= Real to Reel International Film Festival =

The Real to Reel International Film Festival is presented by the Cleveland County Arts Council and held annually in Kings Mountain, North Carolina, at the Joy Performance Center. It was founded in 2000 by Will Eskridge and Noel T. Manning II to offer a forum for independent film, video, and multi-media artists from around the world to showcase their talents and expose the works of these artists to our region.

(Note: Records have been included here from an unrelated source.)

-- ==== Sys2Proof/Decode.lean ====
section
/-! DEFINITION. The decoder (R87, R90, R91) and, after it, the encoder (R83, R86). Decoding is total:
a packet is a command, or is refused by name. The byte forms follow R63. -/

namespace Sys2Proof

/-! ### Header fields (R83) -/

/-- `UNIT[1:0]`, for the commands whose mask forces `UNIT` below 4 (R87). -/
def hdrUnit2 (w0 : Word) : BitVec 2 := w0.extractLsb' 20 2
/-- `UNIT`, header bits 23:20. -/
def hdrUnit (w0 : Word) : BitVec 4 := w0.extractLsb' 20 4
/-- `X[1:0]`. -/
def hdrX2 (w0 : Word) : BitVec 2 := w0.extractLsb' 16 2
/-- `X`, header bits 19:16. -/
def hdrX (w0 : Word) : BitVec 4 := w0.extractLsb' 16 4
/-- `X[0]`, the mode bit of `VCF.SETMODE`. -/
def hdrX0 (w0 : Word) : BitVec 1 := w0.extractLsb' 16 1
/-- `Y`, header bits 15:12. -/
def hdrY (w0 : Word) : BitVec 4 := w0.extractLsb' 12 4
/-- `OPC`, header bits 31:24. -/
def hdrOpc (w0 : Word) : BitVec 8 := w0.extractLsb' 24 8
/-- `ZERO`, header bits 11:0. -/
def hdrZero (w0 : Word) : BitVec 12 := w0.extractLsb' 0 12

/-! ### The table of R87 -/

/-- One row of the table of R87, with the reading of the packet once the row is selected. -/
structure Row where
  mnemonic : String
  pattern : Word
  mask : Word
  build : Packet → Instr

/-- The row is selected iff `(W0 & mask) == match` (R87). -/
def Row.selects (r : Row) (w0 : Word) : Bool := w0 &&& r.mask == r.pattern

/-- The system class of the table (R87). -/
def systemRows : List Row :=
  [ ⟨"NOP",     0x00000000, 0xFFFFFFFF, fun _ => .nop⟩,
    ⟨"PREPARE", 0x01000000, 0xFFFFFFFF, fun p => .prepare p.w1⟩,
    ⟨"RDERR",   0x02000000, 0xFFFFFFFF, fun _ => .rderr⟩ ]

/-- The oscillator class of the table (R87). -/
def oscRows : List Row :=
  [ ⟨"OSC.SETFREQ", 0x10000000, 0xFFCFFFFF, fun p => .oscSetfreq (hdrUnit2 p.w0) p.w1⟩,
    ⟨"OSC.SETWAVE", 0x11000000, 0xFFCFFFFF, fun p => .oscSetwave (hdrUnit2 p.w0) p.w1⟩,
    ⟨"OSC.PROC",    0x12000000, 0xFFCFFFFF, fun p => .oscProc (hdrUnit2 p.w0)⟩,
    ⟨"OSC.PROCFM",  0x13000000, 0xFFCFFFFF, fun p => .oscProcfm (hdrUnit2 p.w0) p.w1 p.w2⟩,
    ⟨"OSC.PROCPM",  0x14000000, 0xFFCFFFFF, fun p => .oscProcpm (hdrUnit2 p.w0) p.w1⟩,
    ⟨"OSC.SYNC",    0x15000000, 0xFFCFFFFF, fun p => .oscSync (hdrUnit2 p.w0)⟩,
    ⟨"OSC.CYCLE",   0x16000000, 0xFFCFFFFF, fun p => .oscCycle (hdrUnit2 p.w0)⟩,
    ⟨"OSC.SYNCIF",  0x17000000, 0xFFCCFFFF, fun p => .oscSyncif (hdrUnit2 p.w0) (hdrX2 p.w0)⟩ ]

/-- The envelope class of the table (R87). -/
def envRows : List Row :=
  [ ⟨"ENV.SETDECAY", 0x20000000, 0xFFCFFFFF, fun p => .envSetdecay (hdrUnit2 p.w0) p.w1⟩,
    ⟨"ENV.TRIG",     0x21000000, 0xFFCFFFFF, fun p => .envTrig (hdrUnit2 p.w0) p.w1⟩,
    ⟨"ENV.PROC",     0x22000000, 0xFFCFFFFF, fun p => .envProc (hdrUnit2 p.w0)⟩,
    ⟨"ENV.ACTIVE",   0x23000000, 0xFFCFFFFF, fun p => .envActive (hdrUnit2 p.w0)⟩ ]

/-- The ladder filter class of the table (R87). -/
def vcfRows : List Row :=
  [ ⟨"VCF.SETCUT",  0x30000000, 0xFFFFFFFF, fun p => .vcfSetcut p.w1⟩,
    ⟨"VCF.SETRES",  0x31000000, 0xFFFFFFFF, fun p => .vcfSetres p.w1⟩,
    ⟨"VCF.SETMODE", 0x32000000, 0xFFFEFFFF, fun p => .vcfSetmode (hdrX0 p.w0)⟩,
    ⟨"VCF.PROC",    0x33000000, 0xFFFFFFFF, fun p => .vcfProc p.w1⟩ ]

/-- The modulation matrix class of the table (R87). -/
def mmRows : List Row :=
  [ ⟨"MM.SETSLOT", 0x40000000, 0xFFC00FFF,
      fun p => .mmSetslot (hdrUnit2 p.w0) (hdrX p.w0) (hdrY p.w0) p.w1⟩,
    ⟨"MM.SETSRC",  0x41000000, 0xFF0FFFFF, fun p => .mmSetsrc (hdrUnit p.w0) p.w1⟩,
    ⟨"MM.EVAL",    0x42000000, 0xFFFFFFFF, fun _ => .mmEval⟩,
    ⟨"MM.READ",    0x43000000, 0xFFFF0FFF, fun p => .mmRead (hdrY p.w0)⟩ ]

/-- The match and mask table (R87), 23 rows. -/
def rows : List Row := systemRows ++ oscRows ++ envRows ++ vcfRows ++ mmRows

/-! ### Decoding (R91, R95 (1)) -/

/-- Why bytes are no command. -/
inductive DecodeError where
  /-- Fewer than the 12 bytes of one packet: not a command (R64). -/
  | partialPacket
  /-- `W0` matches no row of R87: an opcode that is no command, or a non-zero reserved or unused
  header field (R91). -/
  | noRow
  /-- A row matches and a range check of R90 fails (R91). -/
  | rangeCheck
deriving DecidableEq, Repr

/-- What decoding answers. -/
inductive Decoded where
  | instr (i : Instr)
  | refused (e : DecodeError)
deriving DecidableEq, Repr

/-- The row that `W0` selects, if any (R87). -/
def selectRow (w0 : Word) : Option Row := rows.find? (·.selects w0)

/-- Step (1) of R95: match `W0` against R87, then apply R90. Operand words are not examined (R91). -/
def decodePacket (p : Packet) : Decoded :=
  match selectRow p.w0 with
  | none => .refused .noRow
  | some r => if (r.build p).wellFormed then .instr (r.build p) else .refused .rangeCheck

/-- A word from its four bytes, least significant byte first (R63). -/
def wordOfBytes (b0 b1 b2 b3 : Byte) : Word := b3 ++ b2 ++ b1 ++ b0

/-- The four bytes of a word, least significant byte first (R63). -/
def bytesOfWord (w : Word) : List Byte :=
  [w.extractLsb' 0 8, w.extractLsb' 8 8, w.extractLsb' 16 8, w.extractLsb' 24 8]

/-- The 12 bytes of a packet: words in ascending order (R63). -/
def packetToBytes (p : Packet) : List Byte := bytesOfWord p.w0 ++ bytesOfWord p.w1 ++ bytesOfWord p.w2

/-- The packet at the head of a byte sequence, and the bytes after it (R63). -/
def packetOfBytes : List Byte → Option (Packet × List Byte)
  | a0 :: a1 :: a2 :: a3 :: b0 :: b1 :: b2 :: b3 :: c0 :: c1 :: c2 :: c3 :: rest =>
    some (⟨wordOfBytes a0 a1 a2 a3, wordOfBytes b0 b1 b2 b3, wordOfBytes c0 c1 c2 c3⟩, rest)
  | _ => none

/-- Decoding of any bytes: the command at their head with the bytes after it, or the refusal. A
partial packet is not a command and consumes nothing (R64). -/
def decodeBytes (bs : List Byte) : Decoded × List Byte :=
  match packetOfBytes bs with
  | none => (.refused .partialPacket, bs)
  | some (p, rest) => (decodePacket p, rest)

/-- The packet whose bits, numbered as spec/opcode_table.json numbers them, are the low `nbits` bits
of `w`; every bit above is 0. -/
def packetOfTableWord (nbits w : Nat) : Packet :=
  let v := w % 2 ^ nbits
  ⟨BitVec.ofNat 32 v, BitVec.ofNat 32 (v / 2 ^ 32), BitVec.ofNat 32 (v / 2 ^ 64)⟩

/-- The instruction the decoder reads from a table word, laid out in bytes as R63 says. -/
def decodeTableWord (nbits w : Nat) : Option Instr :=
  match decodeBytes (packetToBytes (packetOfTableWord nbits w)) with
  | (.instr i, _) => some i
  | (.refused _, _) => none

/-! ### Encoding (R83, R86): written from the encodings of the command rules -/

/-- The header `{OPC, UNIT, X, Y, ZERO}` with `ZERO` = 0 (R83). -/
def header (opc : BitVec 8) (unit x y : BitVec 4) : Word := opc ++ unit ++ x ++ y ++ 0#12

/-- `W0` of a command, from R83 and the opcodes of R86. -/
def encodeHeader : Instr → Word
  | .nop => header 0x00 0 0 0
  | .prepare _ => header 0x01 0 0 0
  | .rderr => header 0x02 0 0 0
  | .oscSetfreq i _ => header 0x10 (i.setWidth 4) 0 0
  | .oscSetwave i _ => header 0x11 (i.setWidth 4) 0 0
  | .oscProc i => header 0x12 (i.setWidth 4) 0 0
  | .oscProcfm i _ _ => header 0x13 (i.setWidth 4) 0 0
  | .oscProcpm i _ => header 0x14 (i.setWidth 4) 0 0
  | .oscSync i => header 0x15 (i.setWidth 4) 0 0
  | .oscCycle i => header 0x16 (i.setWidth 4) 0 0
  | .oscSyncif s m => header 0x17 (s.setWidth 4) (m.setWidth 4) 0
  | .envSetdecay j _ => header 0x20 (j.setWidth 4) 0 0
  | .envTrig j _ => header 0x21 (j.setWidth 4) 0 0
  | .envProc j => header 0x22 (j.setWidth 4) 0 0
  | .envActive j => header 0x23 (j.setWidth 4) 0 0
  | .vcfSetcut _ => header 0x30 0 0 0
  | .vcfSetres _ => header 0x31 0 0 0
  | .vcfSetmode m => header 0x32 0 (m.setWidth 4) 0
  | .vcfProc _ => header 0x33 0 0 0
  | .mmSetslot s src dst _ => header 0x40 (s.setWidth 4) src dst
  | .mmSetsrc n _ => header 0x41 n 0 0
  | .mmEval => header 0x42 0 0 0
  | .mmRead d => header 0x43 0 0 d

/-- `W1` of a command: operand A where the command uses it, else 0 (R82, R86, R93). -/
def encodeA : Instr → Word
  | .prepare a => a
  | .oscSetfreq _ a => a
  | .oscSetwave _ a => a
  | .oscProcfm _ a _ => a
  | .oscProcpm _ a => a
  | .envSetdecay _ a => a
  | .envTrig _ a => a
  | .vcfSetcut a => a
  | .vcfSetres a => a
  | .vcfProc a => a
  | .mmSetslot _ _ _ a => a
  | .mmSetsrc _ a => a
  | .nop => 0
  | .rderr => 0
  | .oscProc _ => 0
  | .oscSync _ => 0
  | .oscCycle _ => 0
  | .oscSyncif _ _ => 0
  | .envProc _ => 0
  | .envActive _ => 0
  | .vcfSetmode _ => 0
  | .mmEval => 0
  | .mmRead _ => 0

/-- `W2` of a command: operand B, which `OSC.PROCFM` alone uses, else 0 (R82, R86, R93). -/
def encodeB : Instr → Word
  | .oscProcfm _ _ b => b
  | .nop => 0
  | .prepare _ => 0
  | .rderr => 0
  | .oscSetfreq _ _ => 0
  | .oscSetwave _ _ => 0
  | .oscProc _ => 0
  | .oscProcpm _ _ => 0
  | .oscSync _ => 0
  | .oscCycle _ => 0
  | .oscSyncif _ _ => 0
  | .envSetdecay _ _ => 0
  | .envTrig _ _ => 0
  | .envProc _ => 0
  | .envActive _ => 0
  | .vcfSetcut _ => 0
  | .vcfSetres _ => 0
  | .vcfSetmode _ => 0
  | .vcfProc _ => 0
  | .mmSetslot _ _ _ _ => 0
  | .mmSetsrc _ _ => 0
  | .mmEval => 0
  | .mmRead _ => 0

/-- The packet of a command (R81). -/
def encode (i : Instr) : Packet := ⟨encodeHeader i, encodeA i, encodeB i⟩

/-! ### The pseudo-commands of R94 -/

/-- `MM.CLRSLOT s` is `MM.SETSLOT s, OFF, OFF, 0.0` (R94). -/
def pseudoClrslot (s : BitVec 2) : Instr := .mmSetslot s 0 0 0
/-- `VCF.LP` is `VCF.SETMODE LP` (R94). -/
def pseudoLp : Instr := .vcfSetmode 0
/-- `VCF.HP` is `VCF.SETMODE HP` (R94). -/
def pseudoHp : Instr := .vcfSetmode 1
/-- `OSC.HARDSYNC slave, master` is `OSC.SYNCIF slave, master` (R94). -/
def pseudoHardsync (slave master : BitVec 2) : Instr := .oscSyncif slave master

end Sys2Proof
end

The venue is the Joy Performance Center, located at 202 S. Railroad Ave., Kings Mountain, North Carolina, a renovated classic theater from the 1940s in Kings Mountain.

== Alumni ==
Real to Reel has a rich history of filmmaking alumni, including the following:

- In 2001, the award for Best Amateur Short Film (Under 18) went to “Mad Cell,” which was created by Matt Duffer, Ross Duffer, and Tristan Smith. Matt and Ross Duffer are twin brothers (commonly credited as the Duffer Brothers) from Durham, NC who are best known as the showrunners of Stranger Things, the wildly popular Emmy-winning Netflix series.
- In 2002, the award for Best Amateur Non-Feature (Under 18) went to Jeff Nichols for “Noble Chrome Pirates.” Nichols is a graduate of UNCSA and a multi-award-winning filmmaker whose features include “Take Shelter” (2011) with Michael Shannon and Jessica Chastain, “Mud” (2012) with Matthew McConaughey, and his latest drama “The Bikeriders,” starring Jodie Comer, Austin Butler, Michael Shannon, Tom Hardy, and others.
- In 2008, Real to Reel featured the narrative short film “Blood Over a Broken Pawn” which was written, directed, and produced by the late Chadwick Boseman. Boseman took the world by storm in his portrayal of the Black Panther in the Marvel Cinematic Universe, and was posthumously nominated for an Oscar for his performance in “Ma Rainey’s Black Bottom” (2020).
- In 2012, Bryce Dallas Howard won Best Director for the narrative short film “When You Find Me.” Howard is a Golden Globes and Critics Choice nominee with acting credits such as “The Help” (2011) and the “Jurassic World” franchise. She has also directed multiple episodes of the “Star Wars” series “The Mandalorian.”
- In 2014, Salisbury, NC native Will Merrick won the Best Short Film award in the Student/Amateur category. Merrick has had a successful career as an editor on feature films like the indie darling “Searching” (2018) and the Hulu original thriller film “Run” (2020). Merrick also co-directed the 2023 box office hit “Missing,” which premiered at the Sundance Film Festival and grossed $48 million at the worldwide box office against a production budget of $7 million.
- In 2016, the Best Professional Short award went to Mageina Tovah for “Hux.” Tovah has been acting in the industry for more than two decades, and is known for her fan-favorite role in the Sam Raimi “Spider-Man” series as Ursula, Peter Parker’s next-door neighbor.

== Annual Awards ==
The 25th Annual Real to Reel International Film Festival was held July 24– 27, 2024, featuring a total of 33 films from nine countries and four continents. Of the 33 films that were screened, 14 interactive filmmaker Q&A sessions were moderated by festival director Thomas Manning. This included an extended discussion with North Carolina–based hip-hop group Little Brother (rappers Phonte and Big Pooh), and filmmaker Holland Randolph Gallagher about their award-winning documentary "May the Lord Watch: The Little Brother Story."